Реализация «скрытых возможностей» западного пути развития, при творческом восприятии античного (а также некотором влиянии арабского и византийского) наследия, и привела к тому обновлению Западнохристианского мира, которое произошло в канун Нового времени и привело вскоре к победе принципов рационализма и индивидуализма, утилитаризма и меркантильности, буржуазных отношений и парламентаризма, индустриального производства и пр. А поскольку капиталистическая экономика по своей природе ориентирована на расширенное воспроизводство, экспансия Запада, особенно со времен промышленного переворота в Англии, выглядит совершенно естественной и закономерной. Полное раскрытие возможностей западного пути развития в прошедшем столетии произошло в США.
Однако не следует игнорировать тот очевидный для второй половины XX в. факт, что индустриально–частнособственническая природа Запада постепенно меняется именно в сторону усиления элементов бюрократизма и государственного патернализма, относительно чего еще в начале названного столетия предостерегал М. Вебер. Наиболее развитые страны приобретают вид общества с социально ориентированной рыночной экономикой (весьма далекой от классического капитализма времен А. Смита и К. Маркса). Государство становится ответственным за социальную защиту населения, что сближает его деятельность с выполнением аналогичных функций (более носивших характер лозунгов, чем реальных дел) прежних государств «соцлагеря». Подобные тенденции были зафиксированы западными учеными (Дж. Гелбрайт, Р. Арон, П. Сорокин и др.) уже в 60‑х годах в виде модной тогда «теории конвергенции» (в основу которой была положена идея о постепенном сглаживании экономических, политических и идеологических различий между капиталистической и социалистической общественными системами).

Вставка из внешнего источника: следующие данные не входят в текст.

-- ==== Sys2Proof/Laws/PerInstr.lean ====
section
/-! SUPPORT. One lemma for each instruction: its words read back as its fields, and its fields as the instruction. -/

namespace Sys2Proof.Laws.Round

/-- The words of a well-formed instruction give its fields back, and the fields the instruction. -/
def Statement (i : Instr) : Prop :=
  i.wf = true → ∀ r, i.raw = some r → Raw.ofWords r.words = some r ∧ r.parse = some i

theorem mov (stl : BitVec 3) (d : BitVec 7) (a : BitVec 7) : Statement (.mov stl d a) := by
  intro hw r hr
  injection hr with hr
  simp only [rawB] at hr
  refine ⟨Raw.ofWords_words _ (by subst hr; simp [Raw.tight]), ?_⟩
  rw [Raw.parse_base (by subst hr; simp), parseBase, show r.op.toNat = 0 by subst hr; rfl]
  simp only []
  subst hr
  simp only []

theorem movi (stl : BitVec 3) (d : BitVec 7) (imm : Dword) : Statement (.movi stl d imm) := by
  intro hw r hr
  injection hr with hr
  simp only [rawB] at hr
  refine ⟨Raw.ofWords_words _ (by subst hr; simp [Raw.tight]), ?_⟩
  rw [Raw.parse_base (by subst hr; simp), parseBase, show r.op.toNat = 1 by subst hr; rfl]
  simp only []
  subst hr
  simp only []

theorem iadd (stl : BitVec 3) (d : BitVec 7) (a : BitVec 7) (b : BaseB) : Statement (.iadd stl d a b) := by
  intro hw r hr
  injection hr with hr
  cases b <;> (
    simp only [rawB, Raw.bB] at hr
    refine ⟨Raw.ofWords_words _ (by subst hr; simp [Raw.tight]), ?_⟩
    rw [Raw.parse_base (by subst hr; simp), parseBase, show r.op.toNat = 2 by subst hr; rfl]
    simp only []
    subst hr
    simp only [Raw.baseB, Raw.isLit]
    simp)

theorem isub (stl : BitVec 3) (d : BitVec 7) (a : BitVec 7) (b : BaseB) : Statement (.isub stl d a b) := by
  intro hw r hr
  injection hr with hr
  cases b <;> (
    simp only [rawB, Raw.bB] at hr
    refine ⟨Raw.ofWords_words _ (by subst hr; simp [Raw.tight]), ?_⟩
    rw [Raw.parse_base (by subst hr; simp), parseBase, show r.op.toNat = 3 by subst hr; rfl]
    simp only []
    subst hr
    simp only [Raw.baseB, Raw.isLit]
    simp)

theorem imul (stl : BitVec 3) (d : BitVec 7) (a : BitVec 7) (b : BaseB) : Statement (.imul stl d a b) := by
  intro hw r hr
  injection hr with hr
  cases b <;> (
    simp only [rawB, Raw.bB] at hr
    refine ⟨Raw.ofWords_words _ (by subst hr; simp [Raw.tight]), ?_⟩
    rw [Raw.parse_base (by subst hr; simp), parseBase, show r.op.toNat = 4 by subst hr; rfl]
    simp only []
    subst hr
    simp only [Raw.baseB, Raw.isLit]
    simp)

theorem imulh (stl : BitVec 3) (d : BitVec 7) (a : BitVec 7) (b : BaseB) : Statement (.imulh stl d a b) := by
  intro hw r hr
  injection hr with hr
  cases b <;> (
    simp only [rawB, Raw.bB] at hr
    refine ⟨Raw.ofWords_words _ (by subst hr; simp [Raw.tight]), ?_⟩
    rw [Raw.parse_base (by subst hr; simp), parseBase, show r.op.toNat = 5 by subst hr; rfl]
    simp only []
    subst hr
    simp only [Raw.baseB, Raw.isLit]
    simp)

theorem imin (stl : BitVec 3) (d : BitVec 7) (a : BitVec 7) (b : BaseB) : Statement (.imin stl d a b) := by
  intro hw r hr
  injection hr with hr
  cases b <;> (
    simp only [rawB, Raw.bB] at hr
    refine ⟨Raw.ofWords_words _ (by subst hr; simp [Raw.tight]), ?_⟩
    rw [Raw.parse_base (by subst hr; simp), parseBase, show r.op.toNat = 6 by subst hr; rfl]
    simp only []
    subst hr
    simp only [Raw.baseB, Raw.isLit]
    simp)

Как справедливо отмечает А. А. Зиновьев, идея конвергенции отразила объективную тенденцию западного общества к усилению сферы коммунальности, выразившейся в возрастании роли государства в экономике, в создании класса менеджеров, в усилении элементов планирования, расширении общественного сектора и увеличении социальной роли государства54. Все это объективно ведет к всесторонней бюрократизации современного западного общества. Насколько далеко зайдет этот процесс в наступившем столетии, предугадать трудно. Однако наличие глобальной тенденции бюрократизации, при безусловном сокращении удельного веса частнособственнических отношений в их классической форме, дает повод задуматься над перспективами западного пути развития. К. Маркс оказался прав в прогнозе относительно грядущего обобществления производства, однако протекание этого процесса пошло по совершенно иному, чем ему казалось, пути — и на Западе, и там, где были предприняты попытки «построения коммунизма».
Не лишне было бы задуматься над тем, имеет ли западный путь развития с отмеченными выше его базовыми характеристиками потенции для дальнейшего саморазвития на прежних частнособственническо–индивидуалистическо–рационалистических основаниях, или же его ждет перерождение в государствоцентрическую, проще — государственно–тоталитарную, структуру в духе антиутопий Дж. Оруелла, О. Хаксли и Р. Бредбери? В таком случае крах национал–социализма вовсе не перечеркивает возможности его повторения, причем на принципиально более высоком организационно–техническом уровне.
Сказанное позволяет если не утверждать, то, по крайней мере, предполагать, что на рубеже II и III тыс. под вопросом оказывается возможность дальнейшего удержания прежних приоритетов развития не только восточных, государствоцентрических, но и западных, индивидоцентрических обществ. Эта проблема, как кажется, не случайно совпадает с окончанием эпохи существования отдельных региональных цивилизаций и формированием глобальной мировой макроцивилизационной системы. В ее рамках, даже при нынешнем западном доминировании, в качестве основных структурных блоков, преображаясь и модифицируясь, сохраняются традиционные цивилизационные миры.
Восточный и западный пути развития пронизывают историю ранних и зрелых (традиционных) цивилизаций. При этом восточный явно исчерпывает потенции саморазвития приблизительно к средневековью (еще до эпохи монгольских завоеваний), тогда как второй лишь с недавнего времени начинает раскрывать свои скрытые возможности, в полной мере реализующиеся в последние два–три столетия. Остается открытым вопрос: в какой степени можно говорить об исчерпании возможностей развития обществ западного пути на их собственных традиционных основаниях (индивидуализм, рационализм, утилитаризм и пр.)? Похоже, что эти потенции исчерпались уже во второй четверти XX в., с чем и можно соотносить великие мировые потрясения 1929–1945 гг. — от начала Мирового экономического кризиса до конца Второй мировой войны.